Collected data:
====================

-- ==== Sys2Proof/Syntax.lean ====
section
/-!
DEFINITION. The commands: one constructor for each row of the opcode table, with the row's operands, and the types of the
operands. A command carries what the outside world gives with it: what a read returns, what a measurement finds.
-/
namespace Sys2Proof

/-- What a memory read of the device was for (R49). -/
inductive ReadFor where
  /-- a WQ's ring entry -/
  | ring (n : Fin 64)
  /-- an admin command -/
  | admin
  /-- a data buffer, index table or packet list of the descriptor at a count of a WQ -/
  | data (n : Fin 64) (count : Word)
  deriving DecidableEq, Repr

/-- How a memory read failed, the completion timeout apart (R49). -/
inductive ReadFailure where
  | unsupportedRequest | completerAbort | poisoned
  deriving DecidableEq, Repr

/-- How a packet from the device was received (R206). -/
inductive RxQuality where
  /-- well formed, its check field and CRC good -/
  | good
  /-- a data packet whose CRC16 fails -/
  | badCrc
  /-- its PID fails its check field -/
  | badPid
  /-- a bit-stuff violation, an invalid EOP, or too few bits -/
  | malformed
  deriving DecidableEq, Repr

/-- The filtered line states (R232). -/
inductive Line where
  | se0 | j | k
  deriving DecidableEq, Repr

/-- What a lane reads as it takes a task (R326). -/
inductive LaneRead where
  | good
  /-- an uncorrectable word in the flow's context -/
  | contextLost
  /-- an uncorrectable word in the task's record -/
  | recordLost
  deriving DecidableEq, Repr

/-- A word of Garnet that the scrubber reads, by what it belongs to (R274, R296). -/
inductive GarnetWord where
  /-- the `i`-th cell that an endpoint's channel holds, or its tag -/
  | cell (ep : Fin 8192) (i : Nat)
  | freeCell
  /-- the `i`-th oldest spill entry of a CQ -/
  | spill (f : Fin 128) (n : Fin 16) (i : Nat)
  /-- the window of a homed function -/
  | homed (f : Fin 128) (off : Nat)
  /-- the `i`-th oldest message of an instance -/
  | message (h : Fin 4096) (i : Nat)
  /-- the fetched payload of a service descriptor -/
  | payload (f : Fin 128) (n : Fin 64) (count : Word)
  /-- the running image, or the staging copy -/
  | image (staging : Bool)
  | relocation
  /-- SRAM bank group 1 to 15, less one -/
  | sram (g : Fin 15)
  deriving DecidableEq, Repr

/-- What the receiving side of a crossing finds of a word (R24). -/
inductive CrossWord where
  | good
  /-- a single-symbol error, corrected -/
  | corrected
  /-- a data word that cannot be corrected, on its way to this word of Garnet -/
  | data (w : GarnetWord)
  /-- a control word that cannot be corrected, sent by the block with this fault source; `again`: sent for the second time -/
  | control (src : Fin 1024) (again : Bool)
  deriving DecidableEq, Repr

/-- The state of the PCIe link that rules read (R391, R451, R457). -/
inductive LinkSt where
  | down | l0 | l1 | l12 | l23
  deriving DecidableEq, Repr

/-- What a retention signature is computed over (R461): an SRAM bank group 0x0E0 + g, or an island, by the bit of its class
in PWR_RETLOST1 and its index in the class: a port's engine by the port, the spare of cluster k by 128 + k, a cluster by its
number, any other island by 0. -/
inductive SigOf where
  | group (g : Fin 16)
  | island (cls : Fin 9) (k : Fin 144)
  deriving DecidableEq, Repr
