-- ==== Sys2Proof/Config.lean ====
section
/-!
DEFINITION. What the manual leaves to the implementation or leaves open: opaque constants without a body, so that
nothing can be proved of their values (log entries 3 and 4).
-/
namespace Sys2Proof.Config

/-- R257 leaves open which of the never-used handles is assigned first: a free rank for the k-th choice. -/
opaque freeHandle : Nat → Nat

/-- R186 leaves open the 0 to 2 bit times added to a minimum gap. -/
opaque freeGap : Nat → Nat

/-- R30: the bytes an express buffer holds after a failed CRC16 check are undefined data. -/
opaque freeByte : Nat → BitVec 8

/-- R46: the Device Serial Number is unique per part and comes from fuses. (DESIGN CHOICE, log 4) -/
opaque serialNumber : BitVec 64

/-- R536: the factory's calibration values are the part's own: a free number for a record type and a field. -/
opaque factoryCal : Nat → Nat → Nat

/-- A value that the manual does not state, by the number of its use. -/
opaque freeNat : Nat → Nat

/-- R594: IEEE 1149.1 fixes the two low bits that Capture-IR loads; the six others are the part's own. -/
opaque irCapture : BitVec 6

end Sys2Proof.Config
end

====================

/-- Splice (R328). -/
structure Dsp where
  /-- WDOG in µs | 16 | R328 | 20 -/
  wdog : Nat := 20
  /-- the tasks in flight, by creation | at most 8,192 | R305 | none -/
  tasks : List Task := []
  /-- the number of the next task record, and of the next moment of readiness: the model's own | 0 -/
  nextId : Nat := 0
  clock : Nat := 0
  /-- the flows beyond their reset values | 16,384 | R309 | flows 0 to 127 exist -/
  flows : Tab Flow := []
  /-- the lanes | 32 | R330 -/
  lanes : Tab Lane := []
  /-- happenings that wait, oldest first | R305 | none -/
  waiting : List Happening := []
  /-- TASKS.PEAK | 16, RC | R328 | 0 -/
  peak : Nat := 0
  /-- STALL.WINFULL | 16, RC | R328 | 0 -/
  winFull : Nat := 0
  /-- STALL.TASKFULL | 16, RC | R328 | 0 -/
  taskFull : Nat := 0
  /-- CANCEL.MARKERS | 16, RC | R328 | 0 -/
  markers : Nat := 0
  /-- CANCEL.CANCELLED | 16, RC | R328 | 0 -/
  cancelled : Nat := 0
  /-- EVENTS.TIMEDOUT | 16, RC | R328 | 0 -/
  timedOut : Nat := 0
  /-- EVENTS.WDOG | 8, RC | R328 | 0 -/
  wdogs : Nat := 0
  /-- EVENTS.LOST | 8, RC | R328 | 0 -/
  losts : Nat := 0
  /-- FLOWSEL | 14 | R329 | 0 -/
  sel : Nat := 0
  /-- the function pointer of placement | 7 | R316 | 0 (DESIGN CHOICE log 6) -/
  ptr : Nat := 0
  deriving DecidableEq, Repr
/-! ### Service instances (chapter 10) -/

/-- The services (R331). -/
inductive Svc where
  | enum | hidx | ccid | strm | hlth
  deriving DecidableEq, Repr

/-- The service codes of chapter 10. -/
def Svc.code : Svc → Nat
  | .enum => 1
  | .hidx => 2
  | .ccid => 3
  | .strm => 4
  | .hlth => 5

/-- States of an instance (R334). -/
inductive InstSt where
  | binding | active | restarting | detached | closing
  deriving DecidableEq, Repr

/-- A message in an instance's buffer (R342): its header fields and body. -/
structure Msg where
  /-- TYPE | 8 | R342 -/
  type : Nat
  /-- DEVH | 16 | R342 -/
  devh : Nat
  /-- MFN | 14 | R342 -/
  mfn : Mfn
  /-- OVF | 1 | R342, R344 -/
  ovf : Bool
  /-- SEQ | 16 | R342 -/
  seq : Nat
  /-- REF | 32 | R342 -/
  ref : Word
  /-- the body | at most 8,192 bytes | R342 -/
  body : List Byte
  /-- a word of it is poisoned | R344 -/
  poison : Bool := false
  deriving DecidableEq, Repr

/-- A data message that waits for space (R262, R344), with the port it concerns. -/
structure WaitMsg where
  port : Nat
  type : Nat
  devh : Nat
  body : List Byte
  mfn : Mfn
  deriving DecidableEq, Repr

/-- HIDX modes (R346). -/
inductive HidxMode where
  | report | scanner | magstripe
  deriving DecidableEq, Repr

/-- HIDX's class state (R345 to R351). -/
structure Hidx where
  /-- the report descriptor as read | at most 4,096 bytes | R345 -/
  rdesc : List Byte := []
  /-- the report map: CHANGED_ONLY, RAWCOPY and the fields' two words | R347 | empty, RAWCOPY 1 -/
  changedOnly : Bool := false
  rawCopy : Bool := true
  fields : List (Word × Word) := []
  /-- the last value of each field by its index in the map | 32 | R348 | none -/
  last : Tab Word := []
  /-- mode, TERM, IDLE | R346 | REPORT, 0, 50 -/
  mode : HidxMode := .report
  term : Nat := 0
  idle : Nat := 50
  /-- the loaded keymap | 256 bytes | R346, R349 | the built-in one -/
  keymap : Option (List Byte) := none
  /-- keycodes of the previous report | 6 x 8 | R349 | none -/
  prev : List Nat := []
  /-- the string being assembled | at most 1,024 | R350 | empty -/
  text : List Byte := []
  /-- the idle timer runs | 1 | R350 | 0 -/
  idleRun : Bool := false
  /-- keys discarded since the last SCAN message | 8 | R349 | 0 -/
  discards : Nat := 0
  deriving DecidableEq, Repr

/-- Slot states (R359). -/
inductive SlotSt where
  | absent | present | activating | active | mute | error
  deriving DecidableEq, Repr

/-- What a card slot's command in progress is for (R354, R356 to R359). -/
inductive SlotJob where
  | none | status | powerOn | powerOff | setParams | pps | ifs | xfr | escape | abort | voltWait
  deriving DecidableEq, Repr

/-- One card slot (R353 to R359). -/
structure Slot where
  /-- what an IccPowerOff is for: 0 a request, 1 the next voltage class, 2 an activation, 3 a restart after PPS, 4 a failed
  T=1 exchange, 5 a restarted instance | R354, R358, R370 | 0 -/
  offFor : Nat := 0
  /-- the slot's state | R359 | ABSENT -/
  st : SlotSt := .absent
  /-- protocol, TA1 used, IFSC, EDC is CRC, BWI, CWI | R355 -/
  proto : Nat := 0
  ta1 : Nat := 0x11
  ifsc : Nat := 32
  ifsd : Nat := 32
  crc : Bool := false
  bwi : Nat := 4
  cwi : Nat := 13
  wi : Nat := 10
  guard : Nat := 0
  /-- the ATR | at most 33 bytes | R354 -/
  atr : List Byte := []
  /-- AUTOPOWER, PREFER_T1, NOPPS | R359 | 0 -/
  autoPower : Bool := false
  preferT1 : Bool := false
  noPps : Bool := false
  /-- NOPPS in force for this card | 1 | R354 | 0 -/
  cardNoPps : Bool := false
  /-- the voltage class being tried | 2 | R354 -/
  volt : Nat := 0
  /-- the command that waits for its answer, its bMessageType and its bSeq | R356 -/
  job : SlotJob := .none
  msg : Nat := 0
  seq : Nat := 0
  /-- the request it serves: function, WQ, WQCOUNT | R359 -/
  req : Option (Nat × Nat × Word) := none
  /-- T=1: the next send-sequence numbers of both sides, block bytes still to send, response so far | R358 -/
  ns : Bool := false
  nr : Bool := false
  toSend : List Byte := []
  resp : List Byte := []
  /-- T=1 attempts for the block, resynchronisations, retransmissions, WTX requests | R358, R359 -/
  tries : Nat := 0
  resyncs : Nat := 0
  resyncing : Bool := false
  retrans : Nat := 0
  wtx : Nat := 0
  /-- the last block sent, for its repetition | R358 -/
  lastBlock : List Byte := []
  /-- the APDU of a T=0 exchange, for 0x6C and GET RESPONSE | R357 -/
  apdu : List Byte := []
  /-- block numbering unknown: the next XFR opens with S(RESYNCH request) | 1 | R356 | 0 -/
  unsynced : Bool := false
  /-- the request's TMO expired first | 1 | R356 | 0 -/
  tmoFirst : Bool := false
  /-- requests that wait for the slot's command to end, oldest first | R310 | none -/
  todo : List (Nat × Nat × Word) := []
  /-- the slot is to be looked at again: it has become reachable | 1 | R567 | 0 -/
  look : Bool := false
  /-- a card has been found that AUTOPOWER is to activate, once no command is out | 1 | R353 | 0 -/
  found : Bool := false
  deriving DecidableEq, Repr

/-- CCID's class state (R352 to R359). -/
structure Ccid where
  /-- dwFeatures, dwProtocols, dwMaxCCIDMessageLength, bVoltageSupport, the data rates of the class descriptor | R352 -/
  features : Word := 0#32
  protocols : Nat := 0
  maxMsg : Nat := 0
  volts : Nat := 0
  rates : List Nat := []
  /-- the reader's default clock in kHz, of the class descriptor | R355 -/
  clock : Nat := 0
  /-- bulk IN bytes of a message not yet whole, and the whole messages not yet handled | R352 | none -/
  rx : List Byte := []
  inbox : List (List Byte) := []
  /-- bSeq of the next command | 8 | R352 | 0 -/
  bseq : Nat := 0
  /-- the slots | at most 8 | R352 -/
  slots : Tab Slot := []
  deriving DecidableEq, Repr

====================

*Try it*
Which lines of the records above hold the word "error"? Copy each one out.

*Solved exercise*
  /-- a single-symbol error, corrected -/
  | absent | present | activating | active | mute | error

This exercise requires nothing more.